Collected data
= Beginning of Section =
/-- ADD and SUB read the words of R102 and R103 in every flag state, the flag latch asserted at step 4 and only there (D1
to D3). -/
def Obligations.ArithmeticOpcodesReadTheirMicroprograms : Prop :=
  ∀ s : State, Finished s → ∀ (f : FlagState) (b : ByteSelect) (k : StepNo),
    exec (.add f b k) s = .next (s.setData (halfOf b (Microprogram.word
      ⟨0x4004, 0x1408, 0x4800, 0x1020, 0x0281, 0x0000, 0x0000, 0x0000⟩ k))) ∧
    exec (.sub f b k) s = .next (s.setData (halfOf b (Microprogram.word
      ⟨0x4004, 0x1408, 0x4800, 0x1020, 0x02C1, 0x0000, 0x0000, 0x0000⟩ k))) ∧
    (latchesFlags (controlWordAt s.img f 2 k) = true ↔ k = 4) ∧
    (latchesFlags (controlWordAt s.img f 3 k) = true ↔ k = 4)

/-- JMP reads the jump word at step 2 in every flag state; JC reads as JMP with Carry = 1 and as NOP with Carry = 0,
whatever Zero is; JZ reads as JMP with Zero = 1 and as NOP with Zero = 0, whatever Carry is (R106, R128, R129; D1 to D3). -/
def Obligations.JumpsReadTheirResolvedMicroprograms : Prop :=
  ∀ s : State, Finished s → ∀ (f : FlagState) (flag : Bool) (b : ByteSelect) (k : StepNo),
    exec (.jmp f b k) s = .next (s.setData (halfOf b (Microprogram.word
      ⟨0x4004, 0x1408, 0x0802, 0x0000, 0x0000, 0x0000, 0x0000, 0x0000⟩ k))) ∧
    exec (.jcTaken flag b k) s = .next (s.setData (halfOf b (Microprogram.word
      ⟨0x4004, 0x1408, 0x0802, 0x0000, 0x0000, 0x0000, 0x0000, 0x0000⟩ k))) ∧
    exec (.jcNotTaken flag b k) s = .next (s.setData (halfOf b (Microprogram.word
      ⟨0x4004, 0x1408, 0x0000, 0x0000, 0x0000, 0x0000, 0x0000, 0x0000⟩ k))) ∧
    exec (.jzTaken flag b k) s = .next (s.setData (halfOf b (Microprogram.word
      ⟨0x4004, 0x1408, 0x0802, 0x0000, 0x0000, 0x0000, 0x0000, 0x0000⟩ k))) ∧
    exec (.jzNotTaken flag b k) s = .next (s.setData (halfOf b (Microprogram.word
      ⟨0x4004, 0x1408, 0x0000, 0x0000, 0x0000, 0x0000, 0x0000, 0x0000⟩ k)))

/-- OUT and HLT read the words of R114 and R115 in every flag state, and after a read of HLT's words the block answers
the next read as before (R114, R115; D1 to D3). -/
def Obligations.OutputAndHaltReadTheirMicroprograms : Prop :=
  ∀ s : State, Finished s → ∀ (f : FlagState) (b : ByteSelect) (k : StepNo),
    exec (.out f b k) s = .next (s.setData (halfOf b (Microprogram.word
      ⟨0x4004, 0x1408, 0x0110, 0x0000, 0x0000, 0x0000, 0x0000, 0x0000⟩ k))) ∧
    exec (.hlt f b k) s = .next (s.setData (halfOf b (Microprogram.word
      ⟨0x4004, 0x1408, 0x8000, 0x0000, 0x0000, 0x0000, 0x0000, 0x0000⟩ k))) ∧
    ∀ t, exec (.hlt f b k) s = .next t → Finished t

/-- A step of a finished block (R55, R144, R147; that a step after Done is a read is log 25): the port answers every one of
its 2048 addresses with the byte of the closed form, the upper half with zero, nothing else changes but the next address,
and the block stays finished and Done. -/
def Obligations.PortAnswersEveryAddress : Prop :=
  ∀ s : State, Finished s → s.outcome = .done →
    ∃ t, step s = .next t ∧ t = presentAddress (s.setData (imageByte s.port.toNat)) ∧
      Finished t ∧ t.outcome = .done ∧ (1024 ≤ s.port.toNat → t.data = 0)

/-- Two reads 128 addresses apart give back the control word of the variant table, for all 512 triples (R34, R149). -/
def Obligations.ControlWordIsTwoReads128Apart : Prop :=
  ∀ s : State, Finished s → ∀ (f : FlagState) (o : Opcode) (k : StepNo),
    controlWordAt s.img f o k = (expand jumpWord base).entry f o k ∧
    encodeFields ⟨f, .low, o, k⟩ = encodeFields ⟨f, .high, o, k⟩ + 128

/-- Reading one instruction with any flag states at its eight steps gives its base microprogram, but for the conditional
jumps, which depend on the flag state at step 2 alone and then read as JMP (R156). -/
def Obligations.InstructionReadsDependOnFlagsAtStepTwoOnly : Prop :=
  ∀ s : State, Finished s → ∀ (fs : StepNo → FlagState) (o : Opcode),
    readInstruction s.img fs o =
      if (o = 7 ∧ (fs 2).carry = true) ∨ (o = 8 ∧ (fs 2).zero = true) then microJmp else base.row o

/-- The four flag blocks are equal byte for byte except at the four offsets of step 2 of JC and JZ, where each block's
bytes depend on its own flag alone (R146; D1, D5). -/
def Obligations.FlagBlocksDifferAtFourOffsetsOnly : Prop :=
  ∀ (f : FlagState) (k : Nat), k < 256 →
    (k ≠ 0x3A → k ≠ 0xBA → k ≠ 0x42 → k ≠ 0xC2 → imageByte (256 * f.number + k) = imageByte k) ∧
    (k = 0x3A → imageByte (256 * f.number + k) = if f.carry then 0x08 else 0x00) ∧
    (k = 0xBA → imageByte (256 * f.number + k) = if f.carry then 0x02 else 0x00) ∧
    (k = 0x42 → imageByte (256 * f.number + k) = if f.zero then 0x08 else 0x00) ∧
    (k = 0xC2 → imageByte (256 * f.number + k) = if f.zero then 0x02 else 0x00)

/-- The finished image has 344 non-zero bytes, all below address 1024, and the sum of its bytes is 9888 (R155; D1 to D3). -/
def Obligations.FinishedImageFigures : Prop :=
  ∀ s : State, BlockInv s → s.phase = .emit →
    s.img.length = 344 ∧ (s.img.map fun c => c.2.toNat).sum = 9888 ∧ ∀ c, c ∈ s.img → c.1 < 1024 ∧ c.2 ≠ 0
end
= End of Section =
= Beginning of Section =
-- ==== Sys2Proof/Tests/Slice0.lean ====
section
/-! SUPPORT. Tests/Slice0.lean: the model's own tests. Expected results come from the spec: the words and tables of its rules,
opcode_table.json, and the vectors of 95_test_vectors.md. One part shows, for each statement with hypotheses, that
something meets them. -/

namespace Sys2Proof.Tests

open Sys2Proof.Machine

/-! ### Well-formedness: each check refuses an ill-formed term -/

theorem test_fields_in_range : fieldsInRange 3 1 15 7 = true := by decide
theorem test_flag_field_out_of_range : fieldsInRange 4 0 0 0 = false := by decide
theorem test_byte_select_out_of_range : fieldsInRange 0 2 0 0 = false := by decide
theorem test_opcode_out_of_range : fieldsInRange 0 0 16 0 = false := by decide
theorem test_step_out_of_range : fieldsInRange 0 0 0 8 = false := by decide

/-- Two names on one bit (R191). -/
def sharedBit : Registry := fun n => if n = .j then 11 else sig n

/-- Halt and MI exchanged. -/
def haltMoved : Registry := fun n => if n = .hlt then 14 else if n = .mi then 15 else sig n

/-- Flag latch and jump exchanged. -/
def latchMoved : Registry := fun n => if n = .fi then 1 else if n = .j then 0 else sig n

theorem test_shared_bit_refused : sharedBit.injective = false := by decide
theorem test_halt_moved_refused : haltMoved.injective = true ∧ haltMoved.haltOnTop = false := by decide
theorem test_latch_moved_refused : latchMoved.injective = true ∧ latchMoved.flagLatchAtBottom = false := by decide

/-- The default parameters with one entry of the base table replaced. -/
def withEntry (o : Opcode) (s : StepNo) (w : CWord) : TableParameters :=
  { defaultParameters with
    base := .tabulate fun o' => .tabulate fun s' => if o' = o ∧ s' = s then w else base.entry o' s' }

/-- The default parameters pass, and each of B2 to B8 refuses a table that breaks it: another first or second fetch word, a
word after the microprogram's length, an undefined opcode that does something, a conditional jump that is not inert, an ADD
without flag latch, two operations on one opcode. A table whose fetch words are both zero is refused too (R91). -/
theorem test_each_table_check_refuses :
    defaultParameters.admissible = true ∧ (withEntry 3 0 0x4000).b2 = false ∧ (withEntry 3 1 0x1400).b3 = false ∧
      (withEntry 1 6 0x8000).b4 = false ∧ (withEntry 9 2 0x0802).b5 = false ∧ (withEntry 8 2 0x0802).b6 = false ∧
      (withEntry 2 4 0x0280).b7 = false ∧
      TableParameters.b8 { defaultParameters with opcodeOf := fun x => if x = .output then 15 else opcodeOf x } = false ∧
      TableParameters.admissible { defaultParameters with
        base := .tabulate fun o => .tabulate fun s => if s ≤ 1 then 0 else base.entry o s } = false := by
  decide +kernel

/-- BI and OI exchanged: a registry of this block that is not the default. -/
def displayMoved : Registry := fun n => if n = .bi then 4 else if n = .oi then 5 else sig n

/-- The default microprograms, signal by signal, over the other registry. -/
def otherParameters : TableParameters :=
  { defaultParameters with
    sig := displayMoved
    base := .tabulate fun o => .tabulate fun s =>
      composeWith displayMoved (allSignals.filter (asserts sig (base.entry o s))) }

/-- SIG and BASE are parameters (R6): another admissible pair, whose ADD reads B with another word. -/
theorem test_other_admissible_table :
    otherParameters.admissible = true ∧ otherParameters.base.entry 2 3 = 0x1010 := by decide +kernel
= End of Section =
Write out only the lines that run from the line containing "other registry. -/" through the line containing "otherParameters.admissible = true", both included, exactly as they appear above.

■ SOLUTION
/-- The default microprograms, signal by signal, over the other registry. -/
def otherParameters : TableParameters :=
  { defaultParameters with
    sig := displayMoved
    base := .tabulate fun o => .tabulate fun s =>
      composeWith displayMoved (allSignals.filter (asserts sig (base.entry o s))) }

/-- SIG and BASE are parameters (R6): another admissible pair, whose ADD reads B with another word. -/
theorem test_other_admissible_table :
    otherParameters.admissible = true ∧ otherParameters.base.entry 2 3 = 0x1010 := by decide +kernel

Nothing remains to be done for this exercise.